Electronics, computing, and information technology

To function, quantum computers need to be kept very cold – just a few degrees above absolute zero. Now, researchers at Northeastern University, the University of California, Berkeley, the U.S. Department of Energy’s Lawrence Berkeley National Laboratory, and the National Institute for Materials Science in Tsukuba, Japan, have shown that one day, it might be possible to run quantum computers at room temperature.

Scientists from the U.S. Department of Energy's Oak Ridge National Laboratory and the University of Central Florida have demonstrated that small changes in the isotopic content of two-dimensional (2D) semiconductor materials can influence their optical and electronic properties. The scientists grew 2D crystals of atomically thin molybdenum disulfide using molybdenum atoms of different masses. They noticed small shifts in the color of light emitted by the crystals after they were stimulated by light.

Researchers from Columbia University and the National Institute for Materials Science in Tsukuba, Japan, have used commercially available tabletop lasers to create tiny, atomically sharp nanostructures, or nanopatterns, in samples of a layered two-dimensional (2D) material. Rather than damaging the underlying atomic structure, the lasers broke the crystal lattice cleanly apart. According to Cecilia Chen, a scientist who led this study, the effect was visible under the microscope and looked like unzipping a zipper.

Scientists from the Massachusetts Institute of Technology, the University of Texas at Dallas, and  the National Institute for Materials Science in Tsukuba, Japan, have created a “five-lane superhighway” for electrons in a material called rhombohedral graphene, which is composed of five layers of graphene stacked in a specific overlapping order. In October 2023, the scientists had shown that rhombohedral graphene could allow the unimpeded movement of electrons around the edge of the material but not through the middle.

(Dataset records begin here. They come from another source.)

/-- Map under which a move's or checkpoint's copy is written (R322). -/
def State.newMap (s : State) (op : WqOp) : List (Nat × Nat) :=
  match op with
  | .move l p _ => if p = l then drop s.crk.wmap l else put s.crk.wmap l p
  | _ => s.crk.wmap

/-- A 32-byte line from numbers of `w` bytes each. -/
def packLine (w : Nat) (vs : List Nat) : BitVec 256 := BitVec.ofNat 256 (ofBytes (vs.flatMap fun v => bytesOf w v))

/-- The bytes of the map-copy lines written so far. -/
def State.copyBytes (s : State) (base n : Nat) : List Byte := (List.range n).flatMap fun i => s.crockBytes (base + i)

/-- Line `k` of the map copy that is written now (R321); the header's CRC covers the lines as written. -/
def State.mapLine (s : State) (m : List (Nat × Nat)) (base k : Nat) : BitVec 256 :=
  if k < 216 then packLine 2 ((List.range 16).map fun j => physBlock m (16 * k + j))
  else if k < 728 then packLine 4 ((List.range 8).map fun j => (s.blockCount (8 * (k - 216) + j)).toNat)
  else
    let head := bytesOf 4 0x7C74_574D ++ bytesOf 4 (s.crk.wgen + 1).toNat ++ List.replicate 20 0
    BitVec.ofNat 256 (ofBytes (head ++ bytesOf 4 (crc32c (s.copyBytes base 728 ++ head)).toNat))

/-- The copy's header bytes, when its magic, zero bytes and CRC match and every line reads (R321). -/
def State.copyHeader (s : State) (copy : Bool) : Option (BitVec 32) :=
  let base := mapBase copy
  let h := s.crockBytes (base + 728)
  if (List.range 729).all (fun i => !(5 ≤ (s.lineErr (base + i)).normal))
      && ofBytes (h.take 4) = 0x7C74_574D && ((h.drop 8).take 20).all (· = 0)
      && BitVec.ofNat 32 (ofBytes (h.drop 28)) = crc32c (s.copyBytes base 728 ++ h.take 28) then
    some (BitVec.ofNat 32 (ofBytes ((h.drop 4).take 4)))
  else none

/-- The entries of a map copy: block `i` and count `j`. -/
def State.loadCopy (s : State) (copy : Bool) (gen : BitVec 32) : State :=
  let bs := s.copyBytes (mapBase copy) 728
  let m := (List.range 3456).foldl (fun m i =>
    let p := ofBytes ((bs.drop (2 * i)).take 2) % 4096
    if fixedBlock i ∨ p = i then m else put m i p) []
  let c := (List.range 4096).foldl (fun c j =>
    setD zero32 c j (BitVec.ofNat 32 (ofBytes ((bs.drop (6912 + 4 * j)).take 4)))) []
  { s with crk := { s.crk with wmap := m, wcount := c, wgen := gen, wcopy := copy, mapBad := false } }

/-- Record an invalid map copy (kind 0x05 of R330). -/
def State.badCopy (s : State) (copy bad : Bool) : State :=
  if bad then s.crockRecord 5 (mapBase copy) 6 else s

/-- The lines of a map copy (R316, R321). -/
def mapLines (copy : Bool) : List Nat := (List.range 729).map (mapBase copy + ·)

/-- The load of the wear map at cold reset, with the line reads and the bits that they correct (R321, R323, R387). -/
def State.loadMap (s0 : State) : State :=
  let s := s0.crockReads 1458 ((mapLines false ++ mapLines true).foldl (fun a l => a + fixedBits (s0.lineErr l).normal) 0) none
  let a := s.copyHeader false
  let b := s.copyHeader true
  let s1 := (s.badCopy false a.isNone).badCopy true b.isNone
  match a, b with
  | none, none => ({ s1 with crk := { s1.crk with mapBad := true } }).event .crk 9
  | some g, none => (s1.loadCopy false g).lowSpare
  | none, some g => (s1.loadCopy true g).lowSpare
  | some g, some h => (if g.toNat < h.toNat then s1.loadCopy true h else s1.loadCopy false g).lowSpare

/-! ## Write queue (R302 to R304) -/

/-- MC entries queued. -/
def State.mcCount (s : State) : Nat := (s.crk.queue.filter (·.mc)).length

/-- Is an entry a move or a checkpoint? -/
def WqOp.isMap (o : WqOp) : Bool :=
  match o with
  | .move _ _ _ => true
  | .ckpt => true
  | _ => false

/-- Is a move or checkpoint queued? -/
def State.mapQueued (s : State) : Bool := s.crk.queue.any (·.op.isMap)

Researchers from North Carolina State University and Texas A&M University have created materials that are stiff and can insulate against heat. This combination of properties is unusual and holds promise for the development of thermal insulation coatings for electronic devices. The researchers were working with a subset of a class of materials called two-dimensional hybrid organic-inorganic perovskites (2D HOIP). The researchers found at least three distinct 2D HOIP materials that became less thermally conductive as their stiffness increased.

Engineers from Columbia University, the National Institute of Standards and Technology, the University of Montreal in Canada, and the National Institute for Materials Science in Tsukuba, Japan, have shown that an oxygen-free chemical vapor deposition (CVD) method can create high-quality graphene samples at scale. Their work directly demonstrates how trace oxygen affects the growth rate of graphene and, for the first time, identifies the link between oxygen and graphene quality.

Researchers from Purdue University and ShanghaiTech University in China have developed a patent-pending method to synthesize high-quality, layered perovskite nanowires with large aspect ratios and tunable organic-inorganic chemical compositions. Layered metal halide perovskites, commonly called 2D perovskites, grow into large, thin sheets, but growth of one-dimensional forms of the materials is limited. The new method uses organic templating molecules that break the in-plane symmetry of layered perovskites and induce one-dimensional growth through secondary bonding interactions.

A Stanford University research team has used a 3D nanoprinting technique to produce Archimedean truncated tetrahedrons (ATTs). ATTs, micrometer-scale tetrahedrons with trimmed tips, have been theorized as having geometries that could produce phase-shifting materials, but are challenging to create in the real world. 3D printing could allow for precise control of particle shape and geometry to produce materials with novel physical properties.

Researchers at the Massachusetts Institute of Technology have found that neutrons can be made to cling to nanoparticles called quantum dots, which are made up of tens of thousands of atomic nuclei, held there by the strong force. Until this new work, nobody thought that neutrons might actually stick to the materials they were probing. “The fact that [the neutrons] can be trapped by the materials, nobody seems to know about that,” said Ju Li, one of the scientists involved in this study. “We were surprised that this exists.”

Researchers from the University of California, Berkeley, the U.S. Department of Energy’s Berkeley Lab, and the National Institute for Materials Science in Tsukuba, Japan, have taken the first atomic-resolution images and demonstrated electrical control of a chiral interface state – an exotic quantum phenomenon that could help researchers advance quantum computing and energy-efficient electronics.